Qmail is a Mystory - an
experimental, and rather esoteric genre of digital rhetoric invented
by the postmodernist academic Greg
Ulmer. The concept of a mystory is intentionally vague, but
generally the mystory seeks to combine “problem-solving in
general,
and inventive thinking in particular, with all the discourses one
knows” in order to “record the obtuse meanings of
information in
each of the institutions of the maker’s experience.”

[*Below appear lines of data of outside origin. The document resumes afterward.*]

-- ==== Sys2Proof/Certificates/Slice0/Obligations.lean ====
section
/-! DEFINITION. The statements about the part, one definition each, listed in OBLIGATIONS.json. -/

open Sys2Proof Sys2Proof.Machine

/-- One step is one command, whole and indivisible. The queue, and idling on an empty one, are the model's (log entry 2). -/
def Obligations.StepRunsTheFrontCommand : Prop :=
  ∀ s : State,
    (∀ (c : Instr) (rest : List Instr),
      s.pending = c :: rest → step s = exec c { s with pending := rest }) ∧
    (s.pending = [] → step s = .next s)

/-- The table's steps are each whole. The model's choices: the queue of commands, which none of them touches and POWER_ON keeps (log entry 2); that a row which is not due answers the state it found (log entry 3); and that an ill-formed command, which no connection can bring, answers a next state as well (log entry 28). -/
def Obligations.EveryCommandCompletes : Prop :=
  ∀ (c : Instr) (s : State), ∃ t, exec c s = .next t ∧ t.pending = s.pending

/-- The power-on tables of the chapters (R24, R38, R63, R81, R98, R108, R119, R134, R145, R155, R165, R173). The model's choices: the queue of commands is kept (log entry 2); where no rule gives a field of a decoder or a record its value (a decoder's phase, a record's created-at) it is the one log entry 4 names. -/
def Obligations.PowerOnStartsEveryBlock : Prop :=
  ∀ (s : State) (straps : BitVec 6),
    ∃ t, exec (.powerOn straps) s = .next t ∧ t.straps = straps ∧ t.pending = s.pending ∧
      (∀ p, (t.line p).filtered = 0 ∧ (t.line p).settled = .unknown ∧ (t.line p).candidate = none ∧
        (t.line p).debounce = 0 ∧ (t.line p).reversal = 0 ∧ (t.line p).polarity = 0 ∧
        (t.line p).causes = { pli := true, highway := true } ∧ (t.line p).drive = .normal ∧
        (t.line p).excHigh = false ∧ (t.line p).excLow = false ∧ (t.line p).brake = false ∧
        (t.line p).faults = { pliAbsent := true }) ∧
      (t.lsv.testPhase = .idle ∧ t.lsv.testPort = none ∧ t.lsv.schedule = 0 ∧ t.lsv.pointer = 31 ∧
        t.lsv.lastTest = none) ∧
      (∀ d, t.decoder d = {}) ∧ t.idd.waiting = [] ∧
      (∀ p, t.record p = {}) ∧ t.ccl.superframes = 0 ∧ t.ccl.refCounter = 0 ∧ t.ccl.queue = [] ∧
      t.ccl.closing = [] ∧
      (∀ c, t.chan c = {}) ∧ t.cha.holdoff = 0 ∧
      (∀ p, t.cadence p = {}) ∧
      (∀ c, (t.voice c).gain = 32 ∧ (t.voice c).peak = 0 ∧ (t.voice c).block = 0 ∧
        (t.voice c).lastDown = 0 ∧ (t.voice c).missing = 0 ∧ (t.voice c).tally = 0) ∧
      (∀ p : PortNo, t.vcn.uplink[p] = 0) ∧
      (∀ i, (t.input i).rx = .search ∧ (t.input i).lastClass = .lost ∧ (t.input i).lastMarker = none ∧
        (t.input i).store = none) ∧
      (t.rif.clock.following = false ∧ t.rif.clock.number = 0 ∧ t.rif.clock.superframe = 0 ∧
        t.rif.clock.reference = none) ∧
      (∀ i, t.health i = { up := false, miss := 8, upCount := 0, active := 0, idle := 16 }) ∧
      t.prc.service = none ∧ t.prc.hold = 0 ∧
      t.hwc.state = .restarting ∧ t.hwc.phaseCount = 8 ∧ t.hwc.access = none ∧
      (∀ i, (t.pli i).ready = false ∧ (t.pli i).readyCount = 0 ∧ (t.pli i).lossCount = 0 ∧
        (t.pli i).lossReported = false ∧ (t.pli i).status = {}) ∧
      (∀ tb k, k < tb.size → t.tbs.shadow.word tb k = defaultWord (tb.base + k) ∧
        t.tbs.active.word tb k = defaultWord (tb.base + k)) ∧
      t.tbs.switching = false ∧ t.tbs.index = [] ∧ t.mga.buffer = none ∧ t.mga.writing = none ∧
      (∀ k, t.count k = 0) ∧ t.sgu.role = .none ∧ t.sgu.cellsTaken = 0 ∧
      (straps = 0 ∨ straps = 63 →
        t.prc.state = .bypass ∧ t.prc.cause = some .straps ∧ t.sgu.reports = []) ∧
      (straps ≠ 0 ∧ straps ≠ 63 →
        t.prc.state = .isolated ∧ t.prc.cause = none ∧ t.sgu.reports = [{ key := .node }] ∧
        t.sgu.flags = { restarted := true })

/-- Where the invariants start. That State.reset has the straps reading 1 is the model's choice (log entry 1). -/
def Obligations.PowerOnMeetsTheInvariants : Prop :=
  State.reset = State.powerOn resetStraps ∧
    ∀ straps : BitVec 6,
      let s := State.powerOn straps
      s.tablesKept = true ∧ s.soundKept ∧ s.countersKept ∧ s.currentsKept ∧ s.oneClaim ∧ s.heldKept ∧
        s.closingKept ∧ s.queueKept ∧ s.reportsKept ∧ s.bindingsKept ∧ s.callsKept ∧ s.rolesKept ∧
        s.drivesKept ∧ s.voiceKept ∧ s.bypassKept ∧ s.protKept ∧ s.clockKept ∧ s.closingsNumbered

/-- The consequence rows act only where their condition stands (log entry 3). -/
def Obligations.StepsNotDueChangeNothing : Prop :=
  ∀ (c : Instr) (s : State), isConsequence c = true → s.isDue c = false → exec c s = .next s

/-- R156: bits that no field occupies are stored as 0; the canonical form is the model's. R159: the checks hold from power-on, and every switch brings in tables that have passed them. R162: the index changes only at a switch. -/
def Obligations.TablesKeepTheirFormAndStaySound : Prop :=
  ∀ s t : State, step s = .next t →
    (s.tablesKept = true → t.tablesKept = true) ∧ (s.soundKept → t.soundKept)

/-- R82, R84 and R90 for the cell, R166 and R168 for the message. The model's own: a part out of its order raises next part in every processed frame, also one that begins no node frame time (DESIGN CHOICE, log entry 40); a REPORT cell for which none was composed is not counted as spoiled (DESIGN CHOICE, log entry 9); what entry to BYPASS leaves of the command bytes, and that a complete command not yet acted on goes with them (DESIGN CHOICE, log entry 42). -/
def Obligations.CellsAndMessagesAreCutOff : Prop :=
  (∀ (s : State) (i : RingInput) (f : Frame), frameNumber f % 4 ≠ 0 →
    let g := s.sgu
    let r := s.sguFrame i f
    (g.role = .none ∨ g.role = .pass → r = (s, f)) ∧
    (g.role = .consume → frameNumber f ≠ 4 * g.cell + g.nextPart →
      r.2 = f ∧
        (g.nextPart < 3 →
          r.1.sgu = { g with spoiled := true, nextPart := g.nextPart + 1 } ∧ s.changesOnly r.1 [.sgu]) ∧
        (3 ≤ g.nextPart →
          r.1.sgu =
            { g with spoiled := true, nextPart := g.nextPart + 1, role := .none, command := [], report := none } ∧
          s.counted r.1 [.badCommands] ∧ s.changesOnly r.1 [.sgu, .counters]))) ∧
  (∀ (s : State) (i : RingInput) (f : Frame), frameNumber f % 4 = 0 →
    let g := s.sgu
    let r := s.sguFrame i f
    r.1.sgu.cell = frameNumber f / 4 ∧ r.1.sgu.nextPart = 1 ∧ r.1.sgu.spoiled = false ∧
      (r.1.sgu.role = .consume → r.1.sgu.command = signalOf f) ∧
      (g.role = .consume ∨ g.role = .report →
        r.1.sgu.report = none ∧ (r.1.sgu.role ≠ .consume → r.1.sgu.command = [])) ∧
      r.1.sgu.dueCommand = g.dueCommand ∧ r.1.sgu.reports = g.reports ∧ r.1.sgu.flags = g.flags ∧
      r.1.sgu.cellsTaken = g.cellsTaken ∧
      s.counted r.1
        (match g.role with
          | .consume => [.badCommands]
          | .report => if g.report = none then [] else [.reportsSpoiled]
          | .none => []
          | .pass => []) ∧
      s.changesOnly r.1 [.sgu, .counters]) ∧
  ∀ (s : State) (r : Request),
    (s.inBypass = false → (∀ p, (s.record p).state = .idle) ∨ r.force = true →
      ∃ t, exec (.bypass r) s = .next t ∧ s.cellCut t ∧ s.messageCut t ∧ t.sgu.role = .none ∧
        t.sgu.command = [] ∧ t.sgu.emptyCell = none ∧ t.sgu.dueCommand = none) ∧
    (s.inBypass = true → s.prc.cause = some .request →
      ∃ t, exec (.leaveBypass r) s = .next t ∧ s.messageCut t)

/-- Introduction 5: a counter stops at 65535. R2: F lies in −999 to +999 dmA. R117: samples sent lie in −8191 to +8191. R67: at most one CLAIMED entry, and CLAIMED and BOUND together at most 8. R44: the closing list holds at most 8 entries. The numbers by which the report list names closing entries are the model's. -/
def Obligations.CountsSamplesAndListsStayInBounds : Prop :=
  ∀ s t : State, step s = .next t →
    (s.countersKept → t.countersKept) ∧ (s.currentsKept → t.currentsKept) ∧ (s.voiceKept → t.voiceKept) ∧
    (s.oneClaim → t.oneClaim) ∧ (s.heldKept → t.heldKept) ∧ (s.closingKept → t.closingKept) ∧
    (s.closingsNumbered → t.closingsNumbered)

These institutions are what Ulmer calls
“popcycles” and he has identified four such cycles:
Family
Community
Career
Entertainment
In the mystories that I have read,
these guidelines have resulted in a weird mixture of theory, personal
remembrance and puns. As if an academic was jamming or improvising on
her keyboard in the same way that a jazz musician would on his
trumpet. Ulmer argues that the mystory works to encourage invention
rather than interpretation - and that this is best done
through
some of these means:
allegory remakes
aesthetic reasoning aphoristic writing remixes
dreamwork mood assemblages
associative logic atmosphere collages
intuition identification altars
arguing by conduction
Qmail was created (rather than merely
written) as an assignment for a course on Digital Rhetorics that I
took in the autumn of 2005. It is a remix, rehash or remake of my
life as Don Quijote in the form of a webmail interface. The emails
are composed of different thoughts, inventions and ideas as well real
elements from proper emails from family and friends. It could have
been bigger. But as it is, it is more of a stylistic experiment,
testing the rhetorical and temporal elements inherent to the email
form of expression.
I use all four of Ulmer's suggested pop cycles, though it is worth
noting that "career" has been transformed into "ambitions" or "dreams"
- as my career doesn't seem to have started yet.